The circuit module contained the required integrated circuit chips and peripheral electronics for the potentiometric recording of three types of ions, signal processing, control, feedback, and Bluetooth wireless transmission circuitry, thereby forming a compact system to support the functions of the microneedle device. The sensing circuit module consisted of three parallel sets of two-electrode systems. The two-electrode system enabled the recording of potentiometric signals that reflected the ion concentrations. The analog signals were transmitted to a microprogrammed control unit (MCU) using a digital-to-analog port in the microcontroller, and they were further converted into digital domains. The MCU outputs data through an onboard wireless transceiver for the real-time display of the recorded potentiometric signals. By using power from an external battery, the signals processed by the microcontroller were transmitted wirelessly via the Bluetooth module to a customized mobile application. The application consisted of a main interface (display of the levels of all physiological indicators) and subinterface (display of the trends of individual indicators) (Fig. S15, Supplemental Material). This phenomenon conceptually demonstrated that the circuit and app could potentially be used to support the operation of microneedle ion sensors.
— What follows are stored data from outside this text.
/-- The page bytes one segment carries on a channel (R36). -/
def segmentCapacity : Channel → Nat
  | .a => 7 | .b => 7 | .s => 16

/-- The service of a body received on a channel. Nothing for a body whose length does not fit its service, which the
controller discards, and for an unknown service, which the slot ignores (R24, R128, R141). -/
def parseService (ch : Channel) : List Byte → Option Service
  | [] => none
  | code :: rest =>
    if code.toNat / 8 = 6 then
      if 1 ≤ rest.length ∧ rest.length ≤ segmentCapacity ch then
        some (.segment (code.extractLsb' 0 3) rest)
      else none
    else
      match code.toNat, rest with
      | 0x21, [t1, t0, c0, c1, c2, c3, f] => some (.idReply (beWord16 t1 t0) ⟨c0, c1, c2, c3⟩ f)
      | 0x22, [p, c, l1, l0, f, s1, s0] => some (.pageHead p c (beWord16 l1 l0) f (beWord16 s1 s0))
      | 0x23, [n] => some (.holdOn n)
      | 0x24, [r] => some (.deny r)
      | 0x25, [] => some .eraseDone
      | _, _ => none

/-- The 8-bit sum of bytes (R141, R166). -/
def sum8 : List Byte → Byte
  | [] => 0
  | b :: bs => b + sum8 bs

/-- The 16-bit modular sum of bytes (R40). -/
def sum16 : List Byte → Word16
  | [] => 0
  | b :: bs => b.zeroExtend 16 + sum16 bs

/-- The address and the body of a line S frame, from its address to its check byte; nothing where its length or its
check is wrong (R141, R146). -/
def parseLineFrame : List Byte → Option (Nat × List Byte)
  | address :: length :: rest =>
    if 1 ≤ length.toNat ∧ length.toNat ≤ 18 ∧ rest.length = length.toNat + 1
        ∧ sum8 (address :: length :: rest) = 0 then
      some (address.toNat, rest.take length.toNat)
    else none
  | _ => none

/-- The bytes of a line S frame that the part sends: sync, address, length, body, check (R141). -/
def lineFrameBytes (address : Nat) (request : TxRequest) : List Byte :=
  let body := request.body
  let summed := byte address :: byte body.length :: body
  0x55 :: summed ++ [0 - sum8 summed]

/-! ### Notices and replies as frames (R166, R169, R172) -/

/-- The KIND of a notice. -/
def Notice.kind : Notice → Byte
  | .sweepEnd .. => 0x40
  | .moduleEnd .. => 0x41
  | .referral .. => 0x42
  | .attention .. => 0x43
  | .channelEvent .. => 0x44
  | .frameRejected .. => 0x45

/-- The payload of a notice, in the layout of chapter 10, Notice payloads. -/
def Notice.payload : Notice → List Byte
  | .sweepEnd reason number kind counts created updated refused =>
    reason.code :: bytes16 number ++ [kind.code] ++ counts.toList.map byte ++ num16 created ++ num16 updated
      ++ num16 refused
  | .moduleEnd i o pages refused => [byte i.val, o.code, byte pages] ++ num16 refused
  | .referral i tag => byte i.val :: bytes16 tag
  | .attention i => [byte i.val]
  | .channelEvent ch ev cause => [channelCode ch, ev.code, match cause with | some c => c.code | none => 0]
  | .frameRejected r k => [r.code, k]

/-- The KIND of the reply to a request: 0x80 plus the low seven bits of its KIND (R169). -/
def replyKind (kind : Byte) : Byte := 0x80 ||| (kind &&& 0x7F)

/-- The KIND of an outbound frame. -/
def OutFrame.kind : OutFrame → Byte
  | .reply k _ _ => k
  | .notice n => n.kind

/-- The payload of an outbound frame: a reply's begins with its status byte (R169). -/
def OutFrame.payload : OutFrame → List Byte
  | .reply _ st content => st.code :: content
  | .notice n => n.payload

/-- The bytes of an outbound frame on HTXD: sync, LEN, KIND, payload, SUM (R166). -/
def OutFrame.bytes (f : OutFrame) : List Byte :=
  let summed := byte f.payload.length :: f.kind :: f.payload
  0xA7 :: summed ++ [0 - sum8 summed]

/-- The host form of a history record (R122; chapter 10, History record). -/
def recordBytes (r : Record) : List Byte :=
  bytes32 r.number ++ [byte r.module.val] ++ bytes24 r.code
  ++ [r.state.code,
      byte (r.severity.toNat + 16 * (match r.stamps with | some st => st.cls.code.toNat | none => 0))]
  ++ bytes16 r.box ++ bytes16 r.total
  ++ (match r.stamps with
      | some st => bytes32 st.first ++ bytes32 st.last
      | none => [0, 0, 0, 0, 0, 0, 0, 0])
  ++ [flagsByte [r.unread, r.sighted, r.predates, r.refUnset, r.snapLost]]
  ++ bytes16 r.sweepNumber ++ [byte r.snapshot.length] ++ r.snapshot

end Sys2Proof.Machine
end

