/-- In `t` the transmit holding of a channel holds exactly this frame, not started, bound for the module of an entry with
the identifier base that `s` has in effect: the identifier on CAN, the address and line rate on line S (R23, R127). -/
def holds (s t : State) (c : Channel) (e : Entry) (f : TxRequest) (earliest : Option Nat := none) (own : Bool := true) :
    Prop :=
  match c with
  | .a => t.can.a.holding = .waiting ⟨f, .can (s.can.a.requestBase + e.address), earliest, own⟩
  | .b => t.can.b.holding = .waiting ⟨f, .can (s.can.b.requestBase + e.address), earliest, own⟩
  | .s => t.line.holding = some ⟨f, .line e.address (e.lineRate.getD .r19200), earliest, own⟩

/-- The keep-awake timer running: as it runs, or started afresh (R27; that it starts on entering READING, REFERRED or ERASING
is read from "runs while", log entry 14). -/
def awake (s : State) (c : Channel) : Option AutoTimer :=
  match (s.slot c).keepAwake with
  | some k => some k
  | none => some ⟨s.setting .keepAwakePeriod, s.setting .keepAwakePeriod⟩

/-- The slot waits on a referral for a tag: REFERRED, or PARKED with resume point REFER (R66). -/
def waitsOn (x : Slot) (tag : Word16) : Prop :=
  (x.state = .referred ∨ (x.state = .parked ∧ x.resume = .refer)) ∧ x.tag = some tag

/-- The bindings stand in ascending tag with no tag twice, are at most 16, have legal tags, and name occupied slots
(R74). -/
def StoreSound (st : Store) : Prop :=
  st.bindings.Pairwise (fun a b => a.tag.toNat < b.tag.toNat) ∧ st.bindings.length ≤ 16
    ∧ ∀ b ∈ st.bindings, b.tag ≠ 0 ∧ b.tag ≠ 0xFFFF
        ∧ ∀ n, b.target = .profile (.loaded n) → st.loaded[n] ≠ none

/-- A host answer for a tag that is carried out: a BIND to a profile that exists, with room for its binding, or to NONE where
the tag is bound; a DECLINE with room; a PROFILE_LOAD of a profile with the tag into a slot not in use (R70, R75, R76). -/
def answersFor (s : State) (tag : Word16) : Instr → Prop
  | .bind [t1, t0, b] =>
    tag = beWord16 t1 t0 ∧ tag ≠ 0 ∧ tag ≠ 0xFFFF ∧
      (b = 0xFF ∧ s.store.binding tag ≠ none
        ∨ ∃ ref, b ≠ 0xFF ∧ ProfileRef.ofCode b = some ref ∧ s.store.profile ref ≠ none
            ∧ (s.store.binding tag ≠ none ∨ s.store.bindings.length < 16))
  | .decline [t1, t0] =>
    tag = beWord16 t1 t0 ∧ tag ≠ 0 ∧ tag ≠ 0xFFFF ∧ (s.store.binding tag ≠ none ∨ s.store.bindings.length < 16)
  | .profileLoad payload => ∃ n p, parseProfileLoad payload = some (n, p) ∧ p.tag = tag ∧ ¬ loadedInUse s n
  | _ => False

end Sys2Proof.Claim

/-- A host answer that is carried out, a BIND, a DECLINE or a PROFILE_LOAD, wakes every slot that waits on its tag, and no
other. Each redoes its lookup on the store as it then stands. A profile found makes the entry RESOLVED to it and stops the
referral timer: a slot in REFERRED asks page 0 with it, ASK_PAGE(0) being handed (channel OPEN, no halt), and one PARKED with
resume point REFER has it in use and resume point PAGE with page 0. DECLINE found makes the entry DECLINED and ends the
dialog UNSUPPORTED, with BYE on an OPEN channel (with AUTO_ATTENTION off). Nothing found leaves the slot as it is. The
keep-awake timer runs from then on (log entry 14). The history stays (R34, R47, R82). -/
def Obligations.HostAnswersWakeTheWaitingSlots : Prop :=
  ∀ (s : State) (command : Instr) (tag : Word16), Ready s → Settled s → answersFor s tag command →
    ∃ t, exec command s = .next t
      ∧ (∀ c, ¬ waitsOn (s.slot c) tag → t.slot c = s.slot c)
      ∧ (∀ c i, waitsOn (s.slot c) tag → (s.slot c).module = some i →
          (∀ ref, t.store.lookup tag = some (.profile ref) →
            (t.entry i).resolution = .resolved ref tag
            ∧ ((s.slot c).state = .parked →
                t.slot c = { s.slot c with profile := some ref, referral := none, resume := .page, page := 0 })
            ∧ ((s.slot c).state = .referred → s.shareState c = .opened → s.sweep.state ≠ .halting →
                t.slot c = { s.slot c with
                    state := .reading, sub := .asked, page := 0, attempt := 1, profile := some ref, referral := none,
                    keepAwake := awake s c }
                  ∧ (nothingWaits s c → holds s t c (s.entry i) (.askPage 0))))
          ∧ (t.store.lookup tag = some .decline → s.setting .autoAttention = 0 →
              t.slot c = {} ∧ (t.entry i).resolution = .declined tag ∧ (t.entry i).lastOutcome = some .unsupported
                ∧ (t.entry i).lastSweep = s.sweep.number
                ∧ (s.shareState c = .opened → nothingWaits s c → holds s t c (s.entry i) .bye none false))
          ∧ (t.store.lookup tag = none → t.slot c = s.slot c))
      ∧ t.history = s.history ∧ t.clock = s.clock ∧ t.settings = s.settings ∧ t.key = s.key

/-! ### The settings (R171) -/

namespace Sys2Proof.Claim

/-- The payload of a SETTINGS_PUT of these pairs: identifier and value, high byte first (R171, R174). -/
def pairsPayload (ps : List (SettingId × Word16)) : List Byte := ps.flatMap (fun p => p.1.code :: bytes16 p.2)

/-- Whether an enumerated setting accepts a value; the others accept every value (R171, step 1). -/
def codeAccepted (i : SettingId) (v : Word16) : Prop :=
  match i.range with
  | .codes max => v.toNat ≤ max
  | _ => True

/-- The value stored for a value requested: a range's nearer end, a base without its low five bits and at most 0x7C0, the
largest listed rate not above the value or 125 (R127, R171 step 2). -/
def stored (i : SettingId) (v : Word16) : Nat :=
  match i.range with
  | .codes _ => v.toNat
  | .range lo hi => if v.toNat < lo then lo else if hi < v.toNat then hi else v.toNat
  | .canBase => if 0x7DF < v.toNat then 0x7C0 else v.toNat - v.toNat % 32
  | .canRate => if v.toNat < 250 then 125 else if v.toNat < 500 then 250 else if v.toNat < 1000 then 500 else 1000

/-- The value a setting holds after a request: the stored one for a setting it names, the old one otherwise. -/
def heldAfter (s : State) (ps : List (SettingId × Word16)) (i : SettingId) : Nat :=
  match ps.find? (fun p => p.1 == i) with
  | some p => stored i p.2
  | none => s.setting i

/-- What R171 refuses in a SETTINGS_PUT whose identifiers name settings: no pair or more than 25, an identifier twice, a
value outside an enumerated setting's codes, or the two bases of a channel equal after adjustment. -/
def pairsRefused (s : State) (ps : List (SettingId × Word16)) : Prop :=
  ps = [] ∨ 25 < ps.length ∨ ¬ (ps.map Prod.fst).Nodup ∨ (∃ p ∈ ps, ¬ codeAccepted p.1 p.2)
    ∨ heldAfter s ps .requestBaseA = heldAfter s ps .responseBaseA
    ∨ heldAfter s ps .requestBaseB = heldAfter s ps .responseBaseB

end Sys2Proof.Claim

/-- SETTINGS_PUT refused by a check of form or by the cross-check is BAD_FORM and changes nothing, however many of its
pairs are good (R171). -/
def Sys2Proof.Claim.SettingsPutRefusedAsAWhole : Prop :=
  ∀ (s : State) (ps : List (SettingId × Word16)), Ready s → pairsRefused s ps →
    exec (.settingsPut (pairsPayload ps)) s = .next (answered s 0x8C .badForm)

/-- A SETTINGS_PUT that passes its checks stores every value of the request, adjusted, and leaves every other setting; its
reply, DONE_ADJUSTED where a value was changed, carries identifier, value requested and value stored of each pair in request
order, and comes before any notice. The module table's configured fields, the store, the references, the key and the history
stay (R171). -/
def Sys2Proof.Claim.SettingsPutStoresEveryValue : Prop :=
  ∀ (s : State) (ps : List (SettingId × Word16)), Ready s → ¬ pairsRefused s ps →
    ∃ t, exec (.settingsPut (pairsPayload ps)) s = .next t
      ∧ (∀ i, t.setting i = heldAfter s ps i)
      ∧ s.link.outbound ++
          [.reply 0x8C (if ∃ p ∈ ps, stored p.1 p.2 ≠ p.2.toNat then .doneAdjusted else .done)
            (ps.flatMap (fun p => p.1.code :: bytes16 p.2 ++ num16 (stored p.1 p.2)))] <+: t.link.outbound
      ∧ (∀ i, (t.entry i).configured = (s.entry i).configured)
      ∧ t.store = s.store ∧ t.clock = s.clock ∧ t.key = s.key ∧ t.history = s.history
As shown in Fig. 5d, the linear accuracies of the acquisition and output signals of the printed circuit board were characterized to maintain a stable signal transmission. The analog electrochemical signals for all three channels were precisely regulated, processed, and output (R2 = 1.00), indicating that the printed circuit board was reliably connected, stable in its signal acquisition and output, and usable for multichannel ion sensing. The performance of each ion-sensing electrode connected to the PCB was monitored separately with different analyte solutions; the performance levels were then compared with the results of the electrochemical workstation (ECW).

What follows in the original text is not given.